## Task directions:
Below is a block of entries; repeat exactly the lines starting at the line that contains "namespace Sys2Proof.Claims" and ending at the line that contains "def inFamily (f", both included.

-------- Information supplied

-- ==== Sys2Proof/Certificates/Slice0/Obligations.lean ====
section
/-! DEFINITION. The statements for the provers. A statement about an instruction speaks of `exec` on a state whose
program counter is already advanced (R102); the decoding of the instruction is stated beside its effect, and
`Obligations.StepRunsTheDecodedInstruction` carries it into `step`. -/

open Sys2Proof Sys2Proof.Machine

namespace Sys2Proof.Claims

/-- Every word the selector takes decodes to the instruction named. -/
def DecodesTo (select : Word → Prop) (i : Word → Instr) : Prop := ∀ w, select w → decodeWord w = i w

/-- Selected by the high nibble alone (R77). -/
def inFamily (f : Nibble) (w : Word) : Prop := family w = f

/-- Selected by the high and the low nibble (R78, R79, R80). -/
def inFamilyLow (f n : Nibble) (w : Word) : Prop := family w = f ∧ fieldN w = n

/-- Selected by the high nibble 0xF and the low byte (R81). -/
def inFamilyByte (k : Byte) (w : Word) : Prop := family w = 0xF ∧ fieldNN w = k

/-- The instruction the next step executes, where it can fetch one. -/
def next (s : State) : Instr := decodeWord s.opcode

/-- A flag's value as a number: 1 or 0. -/
def flag (p : Prop) [Decidable p] : Nat := if p then 1 else 0

/-- The table of R24: the program counter after a successful step that executes `i` from `s`. -/
def pcAfter (i : Instr) (s : State) : Nat :=
  let a := s.pc.toNat
  match i with
  | .seImm x nn => if s.reg x = nn then a + 4 else a + 2
  | .sneImm x nn => if s.reg x ≠ nn then a + 4 else a + 2
  | .seReg x y => if s.reg x = s.reg y then a + 4 else a + 2
  | .sneReg x y => if s.reg x ≠ s.reg y then a + 4 else a + 2
  | .skp x => if ∃ k : Key, k.val = (s.reg x).toNat ∧ s.keyDown k = true then a + 4 else a + 2
  | .sknp x => if ∃ k : Key, k.val = (s.reg x).toNat ∧ s.keyDown k = false then a + 4 else a + 2
  | .jmp nnn => nnn.toNat
  | .call nnn => nnn.toNat
  | .ret => (s.stack.toList.getD (s.sp.val - 1) 0).toNat
  | .jmpV0 nnn => nnn.toNat + (s.reg 0).toNat
  | .key _ => if ∃ k : Key, s.keyDown k = true then a + 2 else a
  | .cls | .sys _ | .ldImm _ _ | .addImm _ _ | .mov _ _ | .orReg _ _ | .andReg _ _ | .xorReg _ _ | .addReg _ _ => a + 2
  | .subReg _ _ | .shr _ _ | .subn _ _ | .shl _ _ | .nop8 _ _ _ | .ldI _ | .rnd _ _ | .drw _ _ _ | .nopE _ _ => a + 2
  | .ldVxDT _ | .ldDTVx _ | .ldSTVx _ | .addI _ | .ldF _ | .btd _ | .stMem _ | .ldMem _ | .nopF _ _ => a + 2

/-- The rows of `DRW` that fall on the screen (R181): `min(n, 32 - y0)`. -/
def rowsDrawn (s : State) (y : Reg) (n : Nibble) : Nat := min n.toNat (32 - (s.reg y).toNat % 32)

/-- The table of R200 for `step`: the fault a step from `s` raises, if it raises one. Fetch comes first (R209). -/
def faultOf (s : State) : Option Fault :=
  if 0xFFE < s.pc.toNat then some (.addressOutOfRange (s.pc.toNat + 1))
  else
    match next s with
    | .call _ => if s.sp.val = 16 then some .stackOverflow else none
    | .ret => if s.sp.val = 0 then some .stackUnderflow else none
    | .skp x => if 15 < (s.reg x).toNat then some (.keyIndexOutOfRange (s.reg x)) else none
    | .sknp x => if 15 < (s.reg x).toNat then some (.keyIndexOutOfRange (s.reg x)) else none
    | .drw _ y n =>
      if 1 ≤ rowsDrawn s y n ∧ 0xFFF < s.i.toNat + rowsDrawn s y n - 1
      then some (.addressOutOfRange (s.i.toNat + rowsDrawn s y n - 1)) else none
    | .btd _ => if 0xFFF < s.i.toNat + 2 then some (.addressOutOfRange (s.i.toNat + 2)) else none
    | .stMem x => if 0xFFF < s.i.toNat + x.val then some (.addressOutOfRange (s.i.toNat + x.val)) else none
    | .ldMem x => if 0xFFF < s.i.toNat + x.val then some (.addressOutOfRange (s.i.toNat + x.val)) else none
    | .cls | .sys _ | .jmp _ | .seImm _ _ | .sneImm _ _ | .seReg _ _ | .ldImm _ _ | .addImm _ _ | .mov _ _ => none
    | .orReg _ _ | .andReg _ _ | .xorReg _ _ | .addReg _ _ | .subReg _ _ | .shr _ _ | .subn _ _ | .shl _ _ => none
    | .nop8 _ _ _ | .sneReg _ _ | .ldI _ | .jmpV0 _ | .rnd _ _ | .nopE _ _ | .ldVxDT _ | .key _ => none
    | .ldDTVx _ | .ldSTVx _ | .addI _ | .ldF _ | .nopF _ _ => none

/-- The general registers an instruction may write: the one its opcode names as destination, the range `V0` to `Vx` of
`LD Vx,[I]`, and `VF` where the instruction has a flag (R21, R26). -/
def writtenRegs : Instr → List Reg
  | .ldImm x _ | .addImm x _ | .mov x _ | .orReg x _ | .andReg x _ | .xorReg x _ => [x]
  | .rnd x _ | .ldVxDT x | .key x => [x]
  | .addReg x _ | .subReg x _ | .shr x _ | .subn x _ | .shl x _ => [x, 15]
  | .drw _ _ _ | .addI _ => [15]
  | .ldMem x => (List.finRange 16).filter (· ≤ x)
  | .cls | .ret | .sys _ | .jmp _ | .call _ | .seImm _ _ | .sneImm _ _ | .seReg _ _ | .nop8 _ _ _ | .sneReg _ _ => []
  | .ldI _ | .jmpV0 _ | .sknp _ | .skp _ | .nopE _ _ | .ldDTVx _ | .ldSTVx _ | .ldF _ | .btd _ | .stMem _ => []
  | .nopF _ _ => []

/-- The sprite pixel that `DRW` puts at column `px`, row `py` of the screen (R181, R182): bit 7 of a row byte is the
leftmost of eight columns from the origin, and nothing wraps. -/
def spriteAt (s : State) (x y : Reg) (n : Nibble) (px py : Nat) : Prop :=
  ∃ r c : Nat, r < rowsDrawn s y n ∧ c < 8 ∧ px = (s.reg x).toNat % 64 + c ∧ px ≤ 63 ∧
    py = (s.reg y).toNat % 32 + r ∧ (s.readByte (s.i.toNat + r)).getLsbD (7 - c) = true

/-- `DRW` succeeds on a state: no row it would draw lies above 0xFFF (R181). -/
def drawInRange (s : State) (y : Reg) (n : Nibble) : Prop :=
  rowsDrawn s y n = 0 ∨ s.i.toNat + rowsDrawn s y n - 1 ≤ 0xFFF

/-- An outcome with every state in it changed by `f`. -/
def mapState (f : State → State) : Outcome → Outcome
  | .next t => .next (f t)
  | .fault r => .fault r
  | .refused r => .refused r

/-- A session after a sequence of host operations. -/
def afterOps (c : Config) (ops : List HostOp) : Session :=
  ops.foldl (fun σ op => (perform σ op).1) (.uninitialized c)

end Sys2Proof.Claims

open Sys2Proof.Claims

/-! ## Encoding and decoding -/

/-- R70, R82: the canonical bytes of every well-formed instruction decode to it, with every operand, and exactly two
bytes are taken. -/
def Obligations.DecodeInvertsEncode : Prop :=
  ∀ i : Instr, i.WellFormed → ∀ rest, decodeBytes (encodeBytes i ++ rest) = .ok (i, rest)

/-- R83, R86: decode is total and every opcode stands for an instruction of the table. -/
def Obligations.EveryOpcodeDecodes : Prop :=
  ∀ b0 b1 rest, ∃ i : Instr, decodeBytes (b0 :: b1 :: rest) = .ok (i, rest) ∧ i.WellFormed

/-- R83: the first row of the opcode table that accepts a word is the row of the instruction it decodes to. -/
def Obligations.DecodeFollowsTheOpcodeTable : Prop :=
  opcodeTable.length = 38 ∧ ∀ w, ∃ r, rowOf w = some r ∧ r.mnemonic = (decodeWord w).mnemonic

----------------

## Answer:
namespace Sys2Proof.Claims

/-- Every word the selector takes decodes to the instruction named. -/
def DecodesTo (select : Word → Prop) (i : Word → Instr) : Prop := ∀ w, select w → decodeWord w = i w

/-- Selected by the high nibble alone (R77). -/
def inFamily (f : Nibble) (w : Word) : Prop := family w = f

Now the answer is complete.